How did we solve this: As a part of each replication operation executions (both dump and load), Hive now stores a parse-able JSON blob having the replication metrics. The replication metrics are stored in a separate table inside sys db: “sys.replication_metrics”. The same table can be queried to check the progress or status of the replication policies.

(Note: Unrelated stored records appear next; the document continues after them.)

-- ==== Sys2Proof/Machine/Check.lean ====
section
/-! DEFINITION. The validator's operations: `CHK.*` and `VALID` (41_validator.md R60 to R66). -/

namespace Sys2Proof.Machine

/-- A check of the decoded frame: it produces one internal term (R19). -/
def readTerm (ok : Frame → Bool) (s : State) : Answer :=
  readFb (fun w => .term (ok (decodeFrame params.swLFirst w))) s

/-- `CHK.ch_r_x` (R60). -/
def execChkChRX (s : State) : Answer := readTerm okChRX s

/-- `CHK.ch_r_y` (R61). -/
def execChkChRY (s : State) : Answer := readTerm okChRY s

/-- `CHK.ch_l_x` (R62). -/
def execChkChLX (s : State) : Answer := readTerm okChLX s

/-- `CHK.ch_l_y` (R63). -/
def execChkChLY (s : State) : Answer := readTerm okChLY s

/-- `CHK.sw_l` (R64). -/
def execChkSwL (s : State) : Answer := readTerm okSwL s

/-- `CHK.sw_r` (R65). -/
def execChkSwR (s : State) : Answer := readTerm okSwR s

/-- `VALID` (R66). -/
def execValid (s : State) : Answer :=
  readFb (fun w => .verdict (corruptedOf (decodeFrame params.swLFirst w))) s

end Sys2Proof.Machine
end

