-- ==== Sys2Proof/Laws/Ops.lean ====
section
/-! SUPPORT. What each shared operation can do, said once: the lemmas later proofs cite instead of unfolding the operation. -/

namespace Sys2Proof.Machine

/-! ## The parameters -/

@[simp] theorem params_chMin : params.chMin = 364 := rfl
@[simp] theorem params_chMax : params.chMax = 1684 := rfl
@[simp] theorem params_swInvalid : params.swInvalid = 0 := rfl
@[simp] theorem params_backoffUnits : params.backoffUnits = 3 := rfl
@[simp] theorem params_nKeycodes : params.nKeycodes = 26 := rfl

/-! ## The validator's comparisons -/

/-- The channel comparator in numbers (R60). -/
theorem inWindow_iff (v : BitVec 11) : inWindow v = true ↔ 364 ≤ v.toNat ∧ v.toNat ≤ 1684 := by
  unfold inWindow
  rw [Bool.and_eq_true, decide_eq_true_iff, decide_eq_true_iff, params_chMin, params_chMax]

/-- The switch test in numbers (R64). -/
theorem switchPresent_iff (v : BitVec 2) : switchPresent v = true ↔ v ≠ 0 := by
  revert v
  decide

/-! ## Reading and observing the frame buffer -/

theorem outputOf_of_fb {s : State} {b : FrameBuffer} (h : s.fb = some b) (a : Result) (g : FrameBits → Result) :
    s.outputOf a g = g (frameBits b) := by
  simp [State.outputOf, h]

theorem outputOf_of_undef {s : State} (h : s.fb = none) (a : Result) (g : FrameBits → Result) : s.outputOf a g = a := by
  simp [State.outputOf, h]

/-- What a read of `FB` can give: the function's value on a frame vector, or what stands for no value. -/
theorem outputOf_cases (a : Result) (g : FrameBits → Result) (s : State) :
    (∃ b, s.fb = some b ∧ s.outputOf a g = g (frameBits b)) ∨ (s.fb = none ∧ s.outputOf a g = a) := by
  cases h : s.fb with
  | none => exact .inr ⟨rfl, outputOf_of_undef h a g⟩
  | some b => exact .inl ⟨b, rfl, outputOf_of_fb h a g⟩

theorem readFb_of_fb {s : State} {b : FrameBuffer} (h : s.fb = some b) (g : FrameBits → Result) :
    readFb g s = .next (s.produce (g (frameBits b))) := by
  rw [readFb, outputOf_of_fb h]

theorem readFb_of_undef {s : State} (h : s.fb = none) (g : FrameBits → Result) :
    readFb g s = .next (s.produce .undef) := by
  rw [readFb, outputOf_of_undef h]

/-- An operation that reads `FB` answers a next state in every state, and only `result` changes. -/
theorem readFb_next_iff {g : FrameBits → Result} {s t : State} :
    readFb g s = .next t ↔ t = s.produce (s.outputOf .undef g) := by
  simp [readFb, eq_comm]

theorem observe_of_fb {s : State} {b : FrameBuffer} (h : s.fb = some b) :
    s.observe = s.produce (observationOf (frameBits b)) := by
  rw [State.observe, outputOf_of_fb h]

theorem observe_of_undef {s : State} (h : s.fb = none) : s.observe = s.produce .refused := by
  rw [State.observe, outputOf_of_undef h]

/-! ## The decoded outputs -/

theorem frame_of_fb {s : State} {b : FrameBuffer} (h : s.fb = some b) :
    s.frame = some (decodeFrame params.swLFirst (frameBits b)) := by
  simp [State.frame, h]

theorem frame_of_undef {s : State} (h : s.fb = none) : s.frame = none := by
  simp [State.frame, h]

theorem corrupted_of_fb {s : State} {b : FrameBuffer} (h : s.fb = some b) :
    s.corrupted = some (corruptedOf (decodeFrame params.swLFirst (frameBits b))) := by
  simp [State.corrupted, frame_of_fb h]

theorem corrupted_of_undef {s : State} (h : s.fb = none) : s.corrupted = none := by
  simp [State.corrupted, frame_of_undef h]

/-! ## The environment's operations -/

theorem takeFrame_none_iff {bs : List Byte} : takeFrame bs = none ↔ bs.length < 18 := by
  unfold takeFrame
  split <;> simp_all

/-- What `takeFrame` answers: the first 18 bytes, and what follows them. -/
theorem takeFrame_some_iff {bs rest : List Byte} {b : FrameBuffer} :
    takeFrame bs = some (b, rest) ↔ bs = b.toList ++ rest := by
  unfold takeFrame
  constructor
  · intro h
    split at h
    · simp only [Option.some.injEq, Prod.mk.injEq] at h
      obtain ⟨rfl, rfl⟩ := h
      simp [Vector.toList]
    · cases h
  · rintro rfl
    have hb : b.toList.length = 18 := by simp
    rw [dif_pos (by simp)]
    simp only [Option.some.injEq, Prod.mk.injEq]
    constructor
    · apply Vector.toList_inj.mp
      simp [Vector.toList]
    · rw [List.drop_append_of_le_length (by simp), List.drop_of_length_le (by simp)]
      simp

/-- What construction can do: it stops on an absent transport, and else configures it and resets the block. -/
theorem constructInstance_cases (present : Bool) (s : State) :
    (present = false ∧ constructInstance present s = .fault .transportMissing) ∨
    (present = true ∧ constructInstance present s =
      .next (((s.voidFb.produceNothing).configureLine params.line).goto .workerStart)) := by
  cases present <;> simp [constructInstance]

/-- What `AWAIT_FRAME` can do: load a received frame, stay blocked, or load a drawn one after an early return. -/
theorem awaitFrame_cases (timeout : Bool) (d : EnvDraw) (s : State) :
    (∃ b rest, s.transport.rx = b.toList ++ rest ∧
      awaitFrame timeout d s = (((s.setRx rest).loadFb b).produceNothing).goto .validate) ∨
    (s.transport.rx.length < 18 ∧ (timeout && d.timesOut) = true ∧
      awaitFrame timeout d s = (((s.setRx d.rxAfter).loadFb d.frame).produceNothing).goto .validate) ∨
    (s.transport.rx.length < 18 ∧ (timeout && d.timesOut) = false ∧ awaitFrame timeout d s = s) := by
  cases h : takeFrame s.transport.rx with
  | some p =>
    obtain ⟨b, rest⟩ := p
    exact .inl ⟨b, rest, takeFrame_some_iff.mp h, by simp [awaitFrame, h]⟩
  | none =>
    refine .inr ?_
    cases ht : timeout && d.timesOut
    · exact .inr ⟨takeFrame_none_iff.mp h, rfl, by simp [awaitFrame, h, ht]⟩
    · exact .inl ⟨takeFrame_none_iff.mp h, rfl, by simp [awaitFrame, h, ht]⟩

/-- What `VALIDATE` can do: observe, and go where the verdict sends the loop; or, without a verdict, stay. -/
theorem validateStep_cases (s : State) :
    (s.corrupted = some true ∧ validateStep s = s.observe.goto .resetRecover) ∨
    (s.corrupted = some false ∧ validateStep s = s.observe.goto .publish) ∨
    (s.corrupted = none ∧ validateStep s = s.observe) := by
  unfold validateStep
  split <;> simp [*]

/-- What `PUBLISH` can do: broadcast the decoded frame, if there is one, and go on. -/
theorem publishStep_cases (s : State) :
    (∃ f, s.frame = some f ∧ publishStep s = (s.broadcast f).goto .awaitFrame) ∨
    (s.frame = none ∧ publishStep s = s.goto .awaitFrame) := by
  unfold publishStep
  split <;> simp [*]

/-- Raw bytes are an instruction exactly when they decode with nothing left. -/
theorem fetchTransaction_wire_ok_iff {bs : List Byte} {i : Instr} :
    fetchTransaction (.wire bs) = .ok i ↔ decode bs = .ok (i, []) := by
  unfold fetchTransaction
  cases h : decode bs with
  | error e => simp [h]
  | ok p =>
    obtain ⟨j, rest⟩ := p
    cases rest <;> simp [h]

/-! ## One step -/

theorem step_loop {s : State} {st : LoopState} (h : s.worker = .loop st) :
    step s = loopStep st (Config.draw s.draws) s := by
  simp [step, h]

theorem step_idle {s : State} (h : s.worker = .program []) : step s = .next s := by
  simp [step, h]

theorem step_program {s : State} {t : Transaction} {rest : List Transaction} {i : Instr}
    (h : s.worker = .program (t :: rest)) (hf : fetchTransaction t = .ok i) :
    step s = exec i (s.setProgram rest) := by
  simp [step, h, hf]

end Sys2Proof.Machine
end

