/-- Settles O36, by induction on the timer: each step receives one draw, and takes one unit or, with none left, leaves `BACKOFF`. -/
theorem backoffReturnsToAwaitFrame : Obligations.BackoffReturnsToAwaitFrame := by
  intro n
  induction n with
  | zero =>
    intro s hw hleft
    have hstep := step_backoff hw
    rw [backoffStep_of_elapsed (s := s.receive _) hleft] at hstep
    refine ⟨_, core_run_succ hstep 0, rfl, hleft, rfl, rfl, rfl, rfl, ?_⟩
    simp
  | succ n ih =>
    intro s hw hleft
    have hstep := step_backoff hw
    rw [backoffStep_of_left (s := s.receive _) (by simp [hleft])] at hstep
    generalize hu : (s.receive (Config.draw s.draws)).setBackoff _ = u at hstep
    have hleftu : u.backoffLeft = n := by simp [← hu, hleft]
    obtain ⟨t, hrun, hwt, hleftt, hfb, hchannel, hpublishes, hdraws, hrx⟩ := ih u (by rw [← hu]; exact hw) hleftu
    subst hu
    refine ⟨t, (core_run_succ hstep (n + 1)).trans hrun, hwt, hleftt, hfb, hchannel, hpublishes, ?_, ?_⟩
    · simp only [hdraws, State.setBackoff_draws, State.receive_draws]
      omega
    · rw [hrx, flatMap_arrived_succ s.draws]
      simp

end Sys2Proof.Proofs
end

section
/-! PROOFS. The invariant (43_environment_contract.md R81 to R90): every move keeps it, and past construction the loop always has a move (R82). -/

namespace Sys2Proof.Machine

/-! ## Values an operation can have produced -/

theorem valueOn_sound (o : Bool) (i : Instr) (w : FrameBits) : (i.valueOn o w).sound = true := by
  cases i with
  | extX => exact s16_inRange _
  | extY => exact s16_inRange _
  | extZ => exact s16_inRange _
  | decode => exact decodeFrame_inRange o w
  | _ => rfl

theorem observationOf_sound (w : FrameBits) : (observationOf w).sound = true := by
  simp [observationOf, Result.sound, decodeFrame_inRange]

theorem outputOf_sound {absent : Result} {g : FrameBits → Result} (habsent : absent.sound = true) (hg : ∀ w, (g w).sound = true)
    (s : State) : (s.outputOf absent g).sound = true := by
  rcases outputOf_cases absent g s with ⟨b, -, hvalue⟩ | ⟨-, hvalue⟩
  · rw [hvalue, hg]
  · rw [hvalue, habsent]

theorem resultIn_sound {i : Instr} {s : State} {r : Result} (h : i.resultIn s = some r) : r.sound = true := by
  induction i using Instr.kindCases with
  | reader i hreads ho =>
    rw [resultIn_of_readsFb hreads ho] at h
    cases h
    exact outputOf_sound rfl (valueOn_sound params.swLFirst i) s
  | obs =>
    cases h
    exact outputOf_sound rfl observationOf_sound s
  | frame w =>
    cases h
    exact observationOf_sound w
  | rst => cases h
  | load b => cases h
  | encode f =>
    cases h
    rfl

/-! ## The part of the invariant that does not speak of the worker -/

/-- The clauses of `State.Inv` on the channel, the value produced, the timer and the line. -/
structure State.Sound (s : State) : Prop where
  published : ∀ f, s.channel = some f → f.inRange = true ∧ corruptedOf f = false
  counted : s.channel = none ↔ s.publishes = 0
  produced : ∀ r, s.result = some r → r.sound = true
  bounded : s.backoffLeft ≤ params.backoffUnits
  configured : ∀ c, s.transport.line = some c → c = params.line

theorem State.Inv.sound {s : State} (h : s.Inv) : s.Sound :=
  ⟨h.published, h.counted, h.produced, h.bounded, h.configured⟩

/-- The worker's clauses complete the invariant. -/
theorem State.Sound.inv {s : State} (h : s.Sound) (hloaded : s.worker = .loop .validate → s.fb.isSome = true)
    (hvalidated : s.worker = .loop .publish → s.corrupted = some false)
    (hconstructed : ∀ st, s.worker = .loop st → st ≠ .construct → s.transport.line.isSome = true) : s.Inv :=
  ⟨hloaded, hvalidated, h.published, h.counted, h.produced, h.bounded, h.configured, hconstructed⟩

CRUD operations on a replication Policy

All the crud operations can be performed using beeline. Most of the queries would be similar to what other Hive Scheduled Query would look like;

a) Create a replication policy for REPL DUMP operation(on source cluster):
CREATE SCHEDULED QUERY <repl_policy_name> EVERY 30 minutes AS REPL DUMP <SrcDbName> with (comma separated configs in ‘key’=’val’ format) [EXECUTED AS <userName>];

Example:
CREATE SCHEDULED QUERY repl_policy1 EVERY DAY AT ‘11:35:30’ AS REPL DUMP db1 WITH(‘hive.repl.rootdir’=’hdfs://<NameNodeHost:port>/user/hive/repl’);

b) Create a replication policy for REPL LOAD operation(on target cluster):
CREATE SCHEDULED QUERY <repl_policy_name> EVERY 30 minutes AS REPL LOAD <SrcDbName> INTO <TargetDbName>with (comma separated configs in ‘key’=’val’ format) [EXECUTED AS <userName>]

Example:
CREATE SCHEDULED QUERY repl_policy1 EVERY DAY AT ‘11:45:30’ AS REPL LOAD db1 INTO db1 with(‘hive.repl.rootdir’= ‘hdfs://<NameNodeHost:port>/user/hive/repl’);

[Note: For both a) and b) make sure same value is passed for config “hive.repl.rootdir”, and that should be a fully qualified hdfs path. i.e, though NameNodeHost:port above could be either from source or target cluster, but has to be same value for both REPL DUMP and REPL LOAD]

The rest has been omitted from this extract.